What the task requires:
Take each line from the entries that holds "store" and copy it out.

---------- Material shown

@[simp] theorem jcommand_kept (s : State) (lvl : Level) (key : BitVec 16) (cmd : Nat) :
    (jcommand s lvl key cmd).pending = s.pending ∧
      (jcommand s lvl key cmd).mem = s.mem ∧
      (jcommand s lvl key cmd).tag.store = s.tag.store ∧
      (jcommand s lvl key cmd).boot.keys = s.boot.keys := by
  unfold jcommand; (repeat' split) <;> simp

@[simp] theorem jload_kept (s : State) (correctable : Bool) :
    (jload s correctable).pending = s.pending ∧
      (jload s correctable).mem = s.mem ∧
      (jload s correctable).tag.store = s.tag.store ∧
      (jload s correctable).boot.keys = s.boot.keys := by
  unfold jload; split <;> simp

@[simp] theorem jread_kept (s : State) (lvl : Level) (page : BitVec 21) (correctable : Bool) :
    (jread s lvl page correctable).pending = s.pending ∧
      (jread s lvl page correctable).mem = s.mem ∧
      (jread s lvl page correctable).tag.store = s.tag.store ∧
      (jread s lvl page correctable).boot.keys = s.boot.keys := by
  unfold jread; (repeat' split) <;> simp

end Sys2Proof.Machine
end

--------------------

Problem solution:
      (jcommand s lvl key cmd).tag.store = s.tag.store ∧
      (jload s correctable).tag.store = s.tag.store ∧
      (jread s lvl page correctable).tag.store = s.tag.store ∧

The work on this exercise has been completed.